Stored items

-- ==== Sys2Proof/Laws/Ops.lean ====
section
/-! SUPPORT. What each shared operation of Machine/Ops.lean does, said once: its fields, and for the operations that branch every case
they can end in. Later proofs cite these and unfold none of them. -/

namespace Sys2Proof.Machine

variable {s t u : State} {a : Agent}

/-! ### The rounded operations at the default NUM (R8) -/

@[simp] theorem fadd_standard (x y : F32) : fadd .standard x y = ieeeAdd x y := rfl
@[simp] theorem fsub_standard (x y : F32) : fsub .standard x y = ieeeSub x y := rfl
@[simp] theorem fmul_standard (x y : F32) : fmul .standard x y = ieeeMul x y := rfl
@[simp] theorem fdiv_standard (x y : F32) : fdiv .standard x y = ieeeDiv x y := rfl
@[simp] theorem fdot3_standard (u v w x y z : F32) :
    fdot3 .standard u v w x y z = ieeeAdd (ieeeAdd (ieeeMul u v) (ieeeMul w x)) (ieeeMul y z) := rfl

/-! ### The outcome of an operation -/

theorem runAs_performed (h : s.actor = a) : runAs a s t = .next t := by rw [runAs, if_pos h]

theorem runAs_refused (h : s.actor ≠ a) : runAs a s t = .next (s.refuse .wrongAgent) := by rw [runAs, if_neg h]

/-- Everything an operation of one agent can answer. -/
theorem runAs_cases (h : runAs a s t = .next u) :
    (s.actor = a ∧ u = t) ∨ (s.actor ≠ a ∧ u = s.refuse .wrongAgent) := by
  by_cases ha : s.actor = a
  · rw [runAs_performed ha] at h; cases h; exact .inl ⟨ha, rfl⟩
  · rw [runAs_refused ha] at h; cases h; exact .inr ⟨ha, rfl⟩

@[simp] theorem State.settle_ok (s t : State) : s.settle (.ok t) = t := rfl
@[simp] theorem State.settle_error (s : State) (r : RefuseReason) : s.settle (.error r) = s.refuse r := rfl

/-! ### The mailbox -/

theorem taken_of_ready (h : s.mb.ready = true) : taken s = some { x := s.mb.x, y := s.mb.y, valid := s.mb.valid } := by
  rw [taken, if_pos h]

theorem taken_of_not_ready (h : s.mb.ready = false) : taken s = none := by simp [taken, h]

/-- A Take of an empty mailbox changes nothing (R57). -/
theorem afterTake_of_not_ready (h : s.mb.ready = false) : afterTake s = s := by
  cases s with | _ line mb => cases mb; simp_all [afterTake, State.setMb]


/-! ### publish -/

@[simp] theorem publish_line (s : State) (p : Sample) : (publish p s).line = s.line := rfl
@[simp] theorem publish_mb (s : State) (p : Sample) : (publish p s).mb = { x := p.x, y := p.y, valid := p.valid, ready := true } := rfl
@[simp] theorem publish_pidH (s : State) (p : Sample) : (publish p s).pidH = s.pidH := rfl
@[simp] theorem publish_pidV (s : State) (p : Sample) : (publish p s).pidV = s.pidV := rfl
@[simp] theorem publish_sm (s : State) (p : Sample) : (publish p s).sm = s.sm := rfl
@[simp] theorem publish_host (s : State) (p : Sample) : (publish p s).host = s.host := rfl
@[simp] theorem publish_refused (s : State) (p : Sample) : (publish p s).refused = s.refused := rfl
@[simp] theorem publish_out1 (s : State) (p : Sample) : (publish p s).out1 = s.out1 := rfl
@[simp] theorem publish_out2 (s : State) (p : Sample) : (publish p s).out2 = s.out2 := rfl
@[simp] theorem publish_fb (s : State) (p : Sample) : (publish p s).fb = s.fb := rfl
@[simp] theorem publish_lost (s : State) (p : Sample) : (publish p s).lost = s.lost := rfl
@[simp] theorem publish_tlm (s : State) (p : Sample) : (publish p s).tlm = s.tlm := rfl
@[simp] theorem publish_sendLog (s : State) (p : Sample) : (publish p s).sendLog = s.sendLog := rfl
@[simp] theorem publish_tickIndex (s : State) (p : Sample) : (publish p s).tickIndex = s.tickIndex := rfl
@[simp] theorem publish_dirPos (s : State) (p : Sample) : (publish p s).dirPos = s.dirPos := rfl
@[simp] theorem publish_num (s : State) (p : Sample) : (publish p s).num = s.num := rfl
@[simp] theorem publish_actor (s : State) (p : Sample) : (publish p s).actor = s.actor := rfl
@[simp] theorem publish_inbox (s : State) (p : Sample) : (publish p s).inbox = s.inbox := rfl
@[simp] theorem publish_result (s : State) (p : Sample) : (publish p s).result = s.result := rfl

/-! ### afterTake -/

@[simp] theorem afterTake_line (s : State) : (afterTake s).line = s.line := rfl
@[simp] theorem afterTake_mb (s : State) : (afterTake s).mb = { s.mb with ready := false } := rfl
@[simp] theorem afterTake_pidH (s : State) : (afterTake s).pidH = s.pidH := rfl
@[simp] theorem afterTake_pidV (s : State) : (afterTake s).pidV = s.pidV := rfl
@[simp] theorem afterTake_sm (s : State) : (afterTake s).sm = s.sm := rfl
@[simp] theorem afterTake_host (s : State) : (afterTake s).host = s.host := rfl
@[simp] theorem afterTake_refused (s : State) : (afterTake s).refused = s.refused := rfl
@[simp] theorem afterTake_out1 (s : State) : (afterTake s).out1 = s.out1 := rfl
@[simp] theorem afterTake_out2 (s : State) : (afterTake s).out2 = s.out2 := rfl
@[simp] theorem afterTake_fb (s : State) : (afterTake s).fb = s.fb := rfl
@[simp] theorem afterTake_lost (s : State) : (afterTake s).lost = s.lost := rfl
@[simp] theorem afterTake_tlm (s : State) : (afterTake s).tlm = s.tlm := rfl
@[simp] theorem afterTake_sendLog (s : State) : (afterTake s).sendLog = s.sendLog := rfl
@[simp] theorem afterTake_tickIndex (s : State) : (afterTake s).tickIndex = s.tickIndex := rfl
@[simp] theorem afterTake_dirPos (s : State) : (afterTake s).dirPos = s.dirPos := rfl
@[simp] theorem afterTake_num (s : State) : (afterTake s).num = s.num := rfl
@[simp] theorem afterTake_actor (s : State) : (afterTake s).actor = s.actor := rfl
@[simp] theorem afterTake_inbox (s : State) : (afterTake s).inbox = s.inbox := rfl
@[simp] theorem afterTake_result (s : State) : (afterTake s).result = s.result := rfl

/-! ### sendBoth -/

@[simp] theorem sendBoth_line (s : State) (fH fV : Frame) : (sendBoth fH fV s).line = s.line := rfl
@[simp] theorem sendBoth_mb (s : State) (fH fV : Frame) : (sendBoth fH fV s).mb = s.mb := rfl
@[simp] theorem sendBoth_pidH (s : State) (fH fV : Frame) : (sendBoth fH fV s).pidH = s.pidH := rfl
@[simp] theorem sendBoth_pidV (s : State) (fH fV : Frame) : (sendBoth fH fV s).pidV = s.pidV := rfl
@[simp] theorem sendBoth_sm (s : State) (fH fV : Frame) : (sendBoth fH fV s).sm = s.sm := rfl
@[simp] theorem sendBoth_host (s : State) (fH fV : Frame) : (sendBoth fH fV s).host = s.host := rfl
@[simp] theorem sendBoth_refused (s : State) (fH fV : Frame) : (sendBoth fH fV s).refused = s.refused := rfl
@[simp] theorem sendBoth_out1 (s : State) (fH fV : Frame) : (sendBoth fH fV s).out1 = s.out1 ++ [fV] := rfl
@[simp] theorem sendBoth_out2 (s : State) (fH fV : Frame) : (sendBoth fH fV s).out2 = s.out2 ++ [fH] := rfl
@[simp] theorem sendBoth_fb (s : State) (fH fV : Frame) : (sendBoth fH fV s).fb = s.fb := rfl
@[simp] theorem sendBoth_lost (s : State) (fH fV : Frame) : (sendBoth fH fV s).lost = s.lost := rfl
@[simp] theorem sendBoth_tlm (s : State) (fH fV : Frame) : (sendBoth fH fV s).tlm = s.tlm := rfl
@[simp] theorem sendBoth_sendLog (s : State) (fH fV : Frame) : (sendBoth fH fV s).sendLog = s.sendLog ++ [.both] := rfl
@[simp] theorem sendBoth_tickIndex (s : State) (fH fV : Frame) : (sendBoth fH fV s).tickIndex = s.tickIndex := rfl
@[simp] theorem sendBoth_dirPos (s : State) (fH fV : Frame) : (sendBoth fH fV s).dirPos = s.dirPos := rfl
@[simp] theorem sendBoth_num (s : State) (fH fV : Frame) : (sendBoth fH fV s).num = s.num := rfl
@[simp] theorem sendBoth_actor (s : State) (fH fV : Frame) : (sendBoth fH fV s).actor = s.actor := rfl
@[simp] theorem sendBoth_inbox (s : State) (fH fV : Frame) : (sendBoth fH fV s).inbox = s.inbox := rfl
@[simp] theorem sendBoth_result (s : State) (fH fV : Frame) : (sendBoth fH fV s).result = s.result := rfl

/-! ### emitFeedback -/

@[simp] theorem emitFeedback_line (s : State) (r : FeedbackRecord) : (emitFeedback r s).line = s.line := rfl
@[simp] theorem emitFeedback_mb (s : State) (r : FeedbackRecord) : (emitFeedback r s).mb = s.mb := rfl
@[simp] theorem emitFeedback_pidH (s : State) (r : FeedbackRecord) : (emitFeedback r s).pidH = s.pidH := rfl
@[simp] theorem emitFeedback_pidV (s : State) (r : FeedbackRecord) : (emitFeedback r s).pidV = s.pidV := rfl
@[simp] theorem emitFeedback_sm (s : State) (r : FeedbackRecord) : (emitFeedback r s).sm = s.sm := rfl
@[simp] theorem emitFeedback_host (s : State) (r : FeedbackRecord) : (emitFeedback r s).host = s.host := rfl
@[simp] theorem emitFeedback_refused (s : State) (r : FeedbackRecord) : (emitFeedback r s).refused = s.refused := rfl
@[simp] theorem emitFeedback_out1 (s : State) (r : FeedbackRecord) : (emitFeedback r s).out1 = s.out1 := rfl
@[simp] theorem emitFeedback_out2 (s : State) (r : FeedbackRecord) : (emitFeedback r s).out2 = s.out2 := rfl
@[simp] theorem emitFeedback_fb (s : State) (r : FeedbackRecord) : (emitFeedback r s).fb = s.fb ++ [{ record := r, tick := s.tickIndex, feedbackEn := s.host.feedbackEn }] := rfl
@[simp] theorem emitFeedback_lost (s : State) (r : FeedbackRecord) : (emitFeedback r s).lost = s.lost := rfl
@[simp] theorem emitFeedback_tlm (s : State) (r : FeedbackRecord) : (emitFeedback r s).tlm = s.tlm := rfl
@[simp] theorem emitFeedback_sendLog (s : State) (r : FeedbackRecord) : (emitFeedback r s).sendLog = s.sendLog := rfl
@[simp] theorem emitFeedback_tickIndex (s : State) (r : FeedbackRecord) : (emitFeedback r s).tickIndex = s.tickIndex := rfl
@[simp] theorem emitFeedback_dirPos (s : State) (r : FeedbackRecord) : (emitFeedback r s).dirPos = s.dirPos := rfl
@[simp] theorem emitFeedback_num (s : State) (r : FeedbackRecord) : (emitFeedback r s).num = s.num := rfl
@[simp] theorem emitFeedback_actor (s : State) (r : FeedbackRecord) : (emitFeedback r s).actor = s.actor := rfl
@[simp] theorem emitFeedback_inbox (s : State) (r : FeedbackRecord) : (emitFeedback r s).inbox = s.inbox := rfl
@[simp] theorem emitFeedback_result (s : State) (r : FeedbackRecord) : (emitFeedback r s).result = s.result := rfl

/-! ### send -/

@[simp] theorem send_line (s : State) (m : Motor) (f : Frame) : (send m f s).line = s.line := by cases m <;> rfl
@[simp] theorem send_mb (s : State) (m : Motor) (f : Frame) : (send m f s).mb = s.mb := by cases m <;> rfl
@[simp] theorem send_pidH (s : State) (m : Motor) (f : Frame) : (send m f s).pidH = s.pidH := by cases m <;> rfl
@[simp] theorem send_pidV (s : State) (m : Motor) (f : Frame) : (send m f s).pidV = s.pidV := by cases m <;> rfl
@[simp] theorem send_sm (s : State) (m : Motor) (f : Frame) : (send m f s).sm = s.sm := by cases m <;> rfl
@[simp] theorem send_host (s : State) (m : Motor) (f : Frame) : (send m f s).host = s.host := by cases m <;> rfl
@[simp] theorem send_refused (s : State) (m : Motor) (f : Frame) : (send m f s).refused = s.refused := by cases m <;> rfl
@[simp] theorem send_fb (s : State) (m : Motor) (f : Frame) : (send m f s).fb = s.fb := by cases m <;> rfl
@[simp] theorem send_lost (s : State) (m : Motor) (f : Frame) : (send m f s).lost = s.lost := by cases m <;> rfl
@[simp] theorem send_tlm (s : State) (m : Motor) (f : Frame) : (send m f s).tlm = s.tlm := by cases m <;> rfl
@[simp] theorem send_sendLog (s : State) (m : Motor) (f : Frame) : (send m f s).sendLog = s.sendLog ++ [.one m] := by cases m <;> rfl
@[simp] theorem send_tickIndex (s : State) (m : Motor) (f : Frame) : (send m f s).tickIndex = s.tickIndex := by cases m <;> rfl
@[simp] theorem send_dirPos (s : State) (m : Motor) (f : Frame) : (send m f s).dirPos = s.dirPos := by cases m <;> rfl
@[simp] theorem send_num (s : State) (m : Motor) (f : Frame) : (send m f s).num = s.num := by cases m <;> rfl
@[simp] theorem send_actor (s : State) (m : Motor) (f : Frame) : (send m f s).actor = s.actor := by cases m <;> rfl
@[simp] theorem send_inbox (s : State) (m : Motor) (f : Frame) : (send m f s).inbox = s.inbox := by cases m <;> rfl
@[simp] theorem send_result (s : State) (m : Motor) (f : Frame) : (send m f s).result = s.result := by cases m <;> rfl
@[simp] theorem send_vertical_out1 (s : State) (f : Frame) : (send .vertical f s).out1 = s.out1 ++ [f] := rfl
@[simp] theorem send_vertical_out2 (s : State) (f : Frame) : (send .vertical f s).out2 = s.out2 := rfl
@[simp] theorem send_horizontal_out1 (s : State) (f : Frame) : (send .horizontal f s).out1 = s.out1 := rfl
@[simp] theorem send_horizontal_out2 (s : State) (f : Frame) : (send .horizontal f s).out2 = s.out2 ++ [f] := rfl

/-! ### emitLostIfDue -/

@[simp] theorem emitLostIfDue_lost (s : State) :
    (emitLostIfDue s).lost = if lostDue s.sm.loss then s.lost ++ [s.sm.loss] else s.lost := by
  unfold emitLostIfDue; split <;> rfl

@[simp] theorem emitLostIfDue_line (s : State) : (emitLostIfDue s).line = s.line := by unfold emitLostIfDue; split <;> rfl
@[simp] theorem emitLostIfDue_mb (s : State) : (emitLostIfDue s).mb = s.mb := by unfold emitLostIfDue; split <;> rfl
@[simp] theorem emitLostIfDue_pidH (s : State) : (emitLostIfDue s).pidH = s.pidH := by unfold emitLostIfDue; split <;> rfl
@[simp] theorem emitLostIfDue_pidV (s : State) : (emitLostIfDue s).pidV = s.pidV := by unfold emitLostIfDue; split <;> rfl
@[simp] theorem emitLostIfDue_sm (s : State) : (emitLostIfDue s).sm = s.sm := by unfold emitLostIfDue; split <;> rfl
@[simp] theorem emitLostIfDue_host (s : State) : (emitLostIfDue s).host = s.host := by unfold emitLostIfDue; split <;> rfl
@[simp] theorem emitLostIfDue_refused (s : State) : (emitLostIfDue s).refused = s.refused := by unfold emitLostIfDue; split <;> rfl
@[simp] theorem emitLostIfDue_out1 (s : State) : (emitLostIfDue s).out1 = s.out1 := by unfold emitLostIfDue; split <;> rfl
@[simp] theorem emitLostIfDue_out2 (s : State) : (emitLostIfDue s).out2 = s.out2 := by unfold emitLostIfDue; split <;> rfl
@[simp] theorem emitLostIfDue_fb (s : State) : (emitLostIfDue s).fb = s.fb := by unfold emitLostIfDue; split <;> rfl
@[simp] theorem emitLostIfDue_tlm (s : State) : (emitLostIfDue s).tlm = s.tlm := by unfold emitLostIfDue; split <;> rfl
@[simp] theorem emitLostIfDue_sendLog (s : State) : (emitLostIfDue s).sendLog = s.sendLog := by unfold emitLostIfDue; split <;> rfl
@[simp] theorem emitLostIfDue_tickIndex (s : State) : (emitLostIfDue s).tickIndex = s.tickIndex := by unfold emitLostIfDue; split <;> rfl
@[simp] theorem emitLostIfDue_dirPos (s : State) : (emitLostIfDue s).dirPos = s.dirPos := by unfold emitLostIfDue; split <;> rfl
@[simp] theorem emitLostIfDue_num (s : State) : (emitLostIfDue s).num = s.num := by unfold emitLostIfDue; split <;> rfl
@[simp] theorem emitLostIfDue_actor (s : State) : (emitLostIfDue s).actor = s.actor := by unfold emitLostIfDue; split <;> rfl
@[simp] theorem emitLostIfDue_inbox (s : State) : (emitLostIfDue s).inbox = s.inbox := by unfold emitLostIfDue; split <;> rfl
@[simp] theorem emitLostIfDue_result (s : State) : (emitLostIfDue s).result = s.result := by unfold emitLostIfDue; split <;> rfl

/-! ### Banks -/

@[simp] theorem PidBank.clear_kp (p : PidBank) : p.clear.kp = p.kp := rfl
@[simp] theorem PidBank.clear_ki (p : PidBank) : p.clear.ki = p.ki := rfl
@[simp] theorem PidBank.clear_kd (p : PidBank) : p.clear.kd = p.kd := rfl
@[simp] theorem PidBank.clear_imax (p : PidBank) : p.clear.imax = p.imax := rfl
@[simp] theorem PidBank.clear_omax (p : PidBank) : p.clear.omax = p.omax := rfl
@[simp] theorem PidBank.clear_dz (p : PidBank) : p.clear.dz = p.dz := rfl
@[simp] theorem PidBank.clear_err (p : PidBank) : p.clear.err = fzero := rfl
@[simp] theorem PidBank.clear_last (p : PidBank) : p.clear.last = fzero := rfl
@[simp] theorem PidBank.clear_integ (p : PidBank) : p.clear.integ = fzero := rfl
@[simp] theorem PidBank.clear_deriv (p : PidBank) : p.clear.deriv = fzero := rfl

end Sys2Proof.Machine
end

### [What needs to be done]
Looking back over the data above, restate word for word the lines that begin at the line with "(emitLostIfDue s).lost = if" and end at the line with "s.mb := by unfold emitLostIfDue; split <;> rfl", inclusive.

### [Result of this exercise]
    (emitLostIfDue s).lost = if lostDue s.sm.loss then s.lost ++ [s.sm.loss] else s.lost := by
  unfold emitLostIfDue; split <;> rfl

@[simp] theorem emitLostIfDue_line (s : State) : (emitLostIfDue s).line = s.line := by unfold emitLostIfDue; split <;> rfl
@[simp] theorem emitLostIfDue_mb (s : State) : (emitLostIfDue s).mb = s.mb := by unfold emitLostIfDue; split <;> rfl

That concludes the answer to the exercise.